==== Excerpted records ====
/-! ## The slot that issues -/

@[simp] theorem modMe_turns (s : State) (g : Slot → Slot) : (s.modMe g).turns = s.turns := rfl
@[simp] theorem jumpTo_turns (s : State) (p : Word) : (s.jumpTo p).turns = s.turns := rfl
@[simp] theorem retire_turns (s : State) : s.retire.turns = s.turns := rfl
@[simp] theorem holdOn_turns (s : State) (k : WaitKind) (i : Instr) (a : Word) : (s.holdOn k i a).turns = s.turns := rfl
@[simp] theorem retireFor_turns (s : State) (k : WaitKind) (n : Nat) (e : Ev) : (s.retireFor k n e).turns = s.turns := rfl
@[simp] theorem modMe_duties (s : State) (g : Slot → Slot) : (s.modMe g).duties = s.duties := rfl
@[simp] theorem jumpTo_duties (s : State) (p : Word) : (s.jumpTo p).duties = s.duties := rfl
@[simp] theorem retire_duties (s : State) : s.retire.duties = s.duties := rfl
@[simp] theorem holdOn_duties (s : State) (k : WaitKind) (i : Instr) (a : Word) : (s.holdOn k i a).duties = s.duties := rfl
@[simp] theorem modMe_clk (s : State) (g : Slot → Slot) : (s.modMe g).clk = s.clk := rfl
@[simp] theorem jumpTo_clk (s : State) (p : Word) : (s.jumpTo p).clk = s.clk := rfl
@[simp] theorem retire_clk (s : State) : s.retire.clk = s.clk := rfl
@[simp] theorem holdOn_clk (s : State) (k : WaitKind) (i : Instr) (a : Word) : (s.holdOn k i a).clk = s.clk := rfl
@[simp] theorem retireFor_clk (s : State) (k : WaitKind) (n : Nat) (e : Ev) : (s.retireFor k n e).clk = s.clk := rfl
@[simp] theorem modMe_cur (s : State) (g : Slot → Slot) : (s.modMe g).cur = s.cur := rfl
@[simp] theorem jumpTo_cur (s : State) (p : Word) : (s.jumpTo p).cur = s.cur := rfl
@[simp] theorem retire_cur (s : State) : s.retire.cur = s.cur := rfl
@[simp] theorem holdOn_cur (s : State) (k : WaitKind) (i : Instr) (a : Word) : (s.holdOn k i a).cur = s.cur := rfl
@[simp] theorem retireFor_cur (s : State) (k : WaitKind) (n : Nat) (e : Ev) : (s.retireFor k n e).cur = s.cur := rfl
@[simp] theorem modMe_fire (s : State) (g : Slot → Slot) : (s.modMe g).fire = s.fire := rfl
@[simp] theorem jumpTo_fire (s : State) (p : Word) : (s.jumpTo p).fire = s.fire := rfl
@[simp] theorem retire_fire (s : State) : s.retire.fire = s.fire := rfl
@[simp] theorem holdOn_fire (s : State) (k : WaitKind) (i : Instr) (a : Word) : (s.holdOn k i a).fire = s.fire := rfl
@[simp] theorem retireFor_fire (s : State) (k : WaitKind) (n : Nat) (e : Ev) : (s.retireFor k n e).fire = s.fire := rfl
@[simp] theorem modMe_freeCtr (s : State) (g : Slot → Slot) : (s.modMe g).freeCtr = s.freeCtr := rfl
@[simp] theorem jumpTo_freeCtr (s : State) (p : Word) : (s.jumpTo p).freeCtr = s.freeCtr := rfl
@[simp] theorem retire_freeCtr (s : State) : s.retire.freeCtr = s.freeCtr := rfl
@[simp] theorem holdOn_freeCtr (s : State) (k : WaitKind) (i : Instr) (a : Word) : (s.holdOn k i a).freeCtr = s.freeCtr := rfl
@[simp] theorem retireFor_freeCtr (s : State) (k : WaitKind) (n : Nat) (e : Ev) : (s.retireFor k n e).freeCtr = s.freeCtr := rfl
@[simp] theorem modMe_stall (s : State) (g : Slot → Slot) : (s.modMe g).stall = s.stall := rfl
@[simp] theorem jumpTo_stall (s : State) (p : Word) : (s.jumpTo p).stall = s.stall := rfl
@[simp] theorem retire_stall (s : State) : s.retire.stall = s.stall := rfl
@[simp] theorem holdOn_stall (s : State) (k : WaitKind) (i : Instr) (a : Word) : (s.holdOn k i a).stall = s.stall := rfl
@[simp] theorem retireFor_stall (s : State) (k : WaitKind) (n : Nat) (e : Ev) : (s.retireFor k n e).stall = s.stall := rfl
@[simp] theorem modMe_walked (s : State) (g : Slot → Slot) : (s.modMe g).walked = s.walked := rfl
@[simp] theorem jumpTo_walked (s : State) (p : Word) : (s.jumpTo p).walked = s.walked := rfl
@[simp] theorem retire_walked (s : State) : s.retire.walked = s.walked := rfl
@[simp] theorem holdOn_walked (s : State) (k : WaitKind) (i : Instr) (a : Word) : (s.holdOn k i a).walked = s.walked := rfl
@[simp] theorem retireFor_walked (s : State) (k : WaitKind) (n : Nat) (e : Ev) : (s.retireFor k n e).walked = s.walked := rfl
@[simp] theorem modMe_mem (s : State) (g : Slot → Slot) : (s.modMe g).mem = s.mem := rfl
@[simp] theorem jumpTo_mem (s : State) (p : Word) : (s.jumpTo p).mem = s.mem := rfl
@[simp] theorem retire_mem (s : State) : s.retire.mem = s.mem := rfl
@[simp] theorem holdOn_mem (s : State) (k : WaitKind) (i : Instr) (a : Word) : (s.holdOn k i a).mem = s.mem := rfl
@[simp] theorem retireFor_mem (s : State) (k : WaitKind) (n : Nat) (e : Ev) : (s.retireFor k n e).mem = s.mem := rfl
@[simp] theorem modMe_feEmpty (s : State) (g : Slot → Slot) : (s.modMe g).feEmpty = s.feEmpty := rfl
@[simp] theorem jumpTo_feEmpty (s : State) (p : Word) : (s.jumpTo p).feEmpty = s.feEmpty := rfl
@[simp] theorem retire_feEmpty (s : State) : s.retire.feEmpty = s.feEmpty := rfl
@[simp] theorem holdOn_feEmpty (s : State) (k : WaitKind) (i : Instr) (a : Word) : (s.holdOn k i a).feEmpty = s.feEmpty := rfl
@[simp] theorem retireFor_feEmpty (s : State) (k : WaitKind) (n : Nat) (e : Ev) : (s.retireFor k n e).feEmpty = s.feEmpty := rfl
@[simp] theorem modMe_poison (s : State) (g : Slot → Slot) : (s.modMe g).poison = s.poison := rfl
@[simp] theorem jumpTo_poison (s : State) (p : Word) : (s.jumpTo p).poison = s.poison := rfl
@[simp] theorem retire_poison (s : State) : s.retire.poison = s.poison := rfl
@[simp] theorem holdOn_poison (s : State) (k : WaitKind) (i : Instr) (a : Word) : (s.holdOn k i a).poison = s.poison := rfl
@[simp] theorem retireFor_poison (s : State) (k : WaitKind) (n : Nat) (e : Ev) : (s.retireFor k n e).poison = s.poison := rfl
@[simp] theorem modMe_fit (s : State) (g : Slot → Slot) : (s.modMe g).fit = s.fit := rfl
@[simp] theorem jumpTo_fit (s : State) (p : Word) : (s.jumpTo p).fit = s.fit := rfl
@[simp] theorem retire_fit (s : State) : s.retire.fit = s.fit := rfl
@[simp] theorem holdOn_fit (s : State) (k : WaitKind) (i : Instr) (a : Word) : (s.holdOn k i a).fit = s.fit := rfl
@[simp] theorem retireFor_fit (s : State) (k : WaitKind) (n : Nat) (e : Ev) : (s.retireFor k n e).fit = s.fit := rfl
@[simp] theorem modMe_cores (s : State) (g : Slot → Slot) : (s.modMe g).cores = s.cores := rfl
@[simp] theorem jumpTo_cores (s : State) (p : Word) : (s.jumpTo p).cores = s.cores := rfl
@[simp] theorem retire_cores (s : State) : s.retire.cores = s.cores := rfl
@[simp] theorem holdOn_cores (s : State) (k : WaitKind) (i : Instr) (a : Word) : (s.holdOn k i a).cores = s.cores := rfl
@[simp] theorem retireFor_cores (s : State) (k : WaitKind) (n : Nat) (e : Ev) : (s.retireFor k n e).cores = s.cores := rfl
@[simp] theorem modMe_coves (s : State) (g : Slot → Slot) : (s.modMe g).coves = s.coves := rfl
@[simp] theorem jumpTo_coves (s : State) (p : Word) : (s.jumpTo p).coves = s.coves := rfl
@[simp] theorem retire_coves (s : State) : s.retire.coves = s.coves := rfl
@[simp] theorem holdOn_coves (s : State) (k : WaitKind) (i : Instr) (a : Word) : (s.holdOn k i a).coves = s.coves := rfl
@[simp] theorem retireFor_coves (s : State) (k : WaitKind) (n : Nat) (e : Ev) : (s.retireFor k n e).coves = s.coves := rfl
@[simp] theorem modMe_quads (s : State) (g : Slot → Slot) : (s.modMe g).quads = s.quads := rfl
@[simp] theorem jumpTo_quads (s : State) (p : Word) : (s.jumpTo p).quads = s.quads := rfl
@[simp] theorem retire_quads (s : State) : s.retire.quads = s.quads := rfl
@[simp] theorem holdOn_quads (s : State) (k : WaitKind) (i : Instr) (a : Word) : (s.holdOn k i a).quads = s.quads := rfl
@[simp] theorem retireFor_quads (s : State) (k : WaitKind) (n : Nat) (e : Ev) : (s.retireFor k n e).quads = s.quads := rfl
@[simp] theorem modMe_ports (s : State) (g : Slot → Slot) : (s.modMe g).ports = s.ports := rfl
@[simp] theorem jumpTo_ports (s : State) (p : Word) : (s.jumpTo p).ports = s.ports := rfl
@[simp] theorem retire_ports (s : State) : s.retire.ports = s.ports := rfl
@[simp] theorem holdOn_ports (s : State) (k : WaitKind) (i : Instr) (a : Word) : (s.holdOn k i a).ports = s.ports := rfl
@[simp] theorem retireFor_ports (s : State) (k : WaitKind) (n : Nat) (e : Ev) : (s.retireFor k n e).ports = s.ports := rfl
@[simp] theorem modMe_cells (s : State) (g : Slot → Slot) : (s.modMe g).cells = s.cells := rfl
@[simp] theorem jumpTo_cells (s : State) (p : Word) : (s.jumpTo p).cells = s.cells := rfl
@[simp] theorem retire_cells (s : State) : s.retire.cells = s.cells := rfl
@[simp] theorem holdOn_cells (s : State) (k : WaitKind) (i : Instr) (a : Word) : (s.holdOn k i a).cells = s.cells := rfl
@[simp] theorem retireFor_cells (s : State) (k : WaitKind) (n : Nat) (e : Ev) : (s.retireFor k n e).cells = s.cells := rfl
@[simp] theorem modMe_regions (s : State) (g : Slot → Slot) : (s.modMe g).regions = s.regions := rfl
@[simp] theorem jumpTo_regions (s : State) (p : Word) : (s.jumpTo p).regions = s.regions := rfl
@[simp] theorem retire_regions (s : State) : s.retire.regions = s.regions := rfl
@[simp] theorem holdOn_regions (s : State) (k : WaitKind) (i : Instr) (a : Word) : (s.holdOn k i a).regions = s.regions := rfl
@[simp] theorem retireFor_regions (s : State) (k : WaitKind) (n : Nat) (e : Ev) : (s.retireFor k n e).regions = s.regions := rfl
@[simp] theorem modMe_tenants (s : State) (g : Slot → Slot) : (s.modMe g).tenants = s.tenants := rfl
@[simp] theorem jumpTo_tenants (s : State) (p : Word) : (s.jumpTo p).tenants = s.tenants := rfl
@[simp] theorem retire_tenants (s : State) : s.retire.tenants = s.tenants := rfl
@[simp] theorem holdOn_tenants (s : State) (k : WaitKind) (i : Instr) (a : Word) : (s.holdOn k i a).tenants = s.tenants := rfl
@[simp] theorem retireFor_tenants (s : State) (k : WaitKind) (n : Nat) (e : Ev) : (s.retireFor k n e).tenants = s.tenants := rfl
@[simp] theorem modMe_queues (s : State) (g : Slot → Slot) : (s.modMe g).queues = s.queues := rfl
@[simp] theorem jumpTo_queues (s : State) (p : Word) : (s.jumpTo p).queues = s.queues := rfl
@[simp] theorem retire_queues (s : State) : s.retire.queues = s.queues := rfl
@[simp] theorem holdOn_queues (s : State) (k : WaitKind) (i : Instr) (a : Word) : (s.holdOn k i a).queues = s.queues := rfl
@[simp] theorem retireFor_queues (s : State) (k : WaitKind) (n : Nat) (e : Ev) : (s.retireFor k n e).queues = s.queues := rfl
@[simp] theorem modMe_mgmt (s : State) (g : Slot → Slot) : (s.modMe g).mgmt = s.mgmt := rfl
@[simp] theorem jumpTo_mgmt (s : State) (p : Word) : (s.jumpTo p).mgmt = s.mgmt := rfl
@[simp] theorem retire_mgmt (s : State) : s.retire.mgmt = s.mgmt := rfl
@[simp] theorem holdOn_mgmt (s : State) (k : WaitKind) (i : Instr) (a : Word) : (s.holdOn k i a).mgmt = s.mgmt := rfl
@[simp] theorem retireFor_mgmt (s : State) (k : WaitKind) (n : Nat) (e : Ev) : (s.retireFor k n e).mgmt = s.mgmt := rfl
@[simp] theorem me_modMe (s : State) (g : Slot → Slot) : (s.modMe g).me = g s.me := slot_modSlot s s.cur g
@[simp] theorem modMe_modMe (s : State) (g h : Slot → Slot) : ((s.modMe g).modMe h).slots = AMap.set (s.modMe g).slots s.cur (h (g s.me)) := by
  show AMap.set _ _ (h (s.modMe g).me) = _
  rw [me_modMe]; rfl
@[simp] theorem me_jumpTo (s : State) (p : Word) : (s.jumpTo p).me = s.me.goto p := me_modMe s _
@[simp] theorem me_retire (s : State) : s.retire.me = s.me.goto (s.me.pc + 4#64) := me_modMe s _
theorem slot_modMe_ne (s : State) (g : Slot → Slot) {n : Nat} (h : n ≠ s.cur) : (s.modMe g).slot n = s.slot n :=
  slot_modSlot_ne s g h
====
Out of the data above, give again only the lines starting at the one holding "s.retire.mem = s.mem := rfl" and ending at the one holding "a).fit = s.fit := rfl", unchanged.

@[simp] theorem retire_mem (s : State) : s.retire.mem = s.mem := rfl
@[simp] theorem holdOn_mem (s : State) (k : WaitKind) (i : Instr) (a : Word) : (s.holdOn k i a).mem = s.mem := rfl
@[simp] theorem retireFor_mem (s : State) (k : WaitKind) (n : Nat) (e : Ev) : (s.retireFor k n e).mem = s.mem := rfl
@[simp] theorem modMe_feEmpty (s : State) (g : Slot → Slot) : (s.modMe g).feEmpty = s.feEmpty := rfl
@[simp] theorem jumpTo_feEmpty (s : State) (p : Word) : (s.jumpTo p).feEmpty = s.feEmpty := rfl
@[simp] theorem retire_feEmpty (s : State) : s.retire.feEmpty = s.feEmpty := rfl
@[simp] theorem holdOn_feEmpty (s : State) (k : WaitKind) (i : Instr) (a : Word) : (s.holdOn k i a).feEmpty = s.feEmpty := rfl
@[simp] theorem retireFor_feEmpty (s : State) (k : WaitKind) (n : Nat) (e : Ev) : (s.retireFor k n e).feEmpty = s.feEmpty := rfl
@[simp] theorem modMe_poison (s : State) (g : Slot → Slot) : (s.modMe g).poison = s.poison := rfl
@[simp] theorem jumpTo_poison (s : State) (p : Word) : (s.jumpTo p).poison = s.poison := rfl
@[simp] theorem retire_poison (s : State) : s.retire.poison = s.poison := rfl
@[simp] theorem holdOn_poison (s : State) (k : WaitKind) (i : Instr) (a : Word) : (s.holdOn k i a).poison = s.poison := rfl
@[simp] theorem retireFor_poison (s : State) (k : WaitKind) (n : Nat) (e : Ev) : (s.retireFor k n e).poison = s.poison := rfl
@[simp] theorem modMe_fit (s : State) (g : Slot → Slot) : (s.modMe g).fit = s.fit := rfl
@[simp] theorem jumpTo_fit (s : State) (p : Word) : (s.jumpTo p).fit = s.fit := rfl
@[simp] theorem retire_fit (s : State) : s.retire.fit = s.fit := rfl
@[simp] theorem holdOn_fit (s : State) (k : WaitKind) (i : Instr) (a : Word) : (s.holdOn k i a).fit = s.fit := rfl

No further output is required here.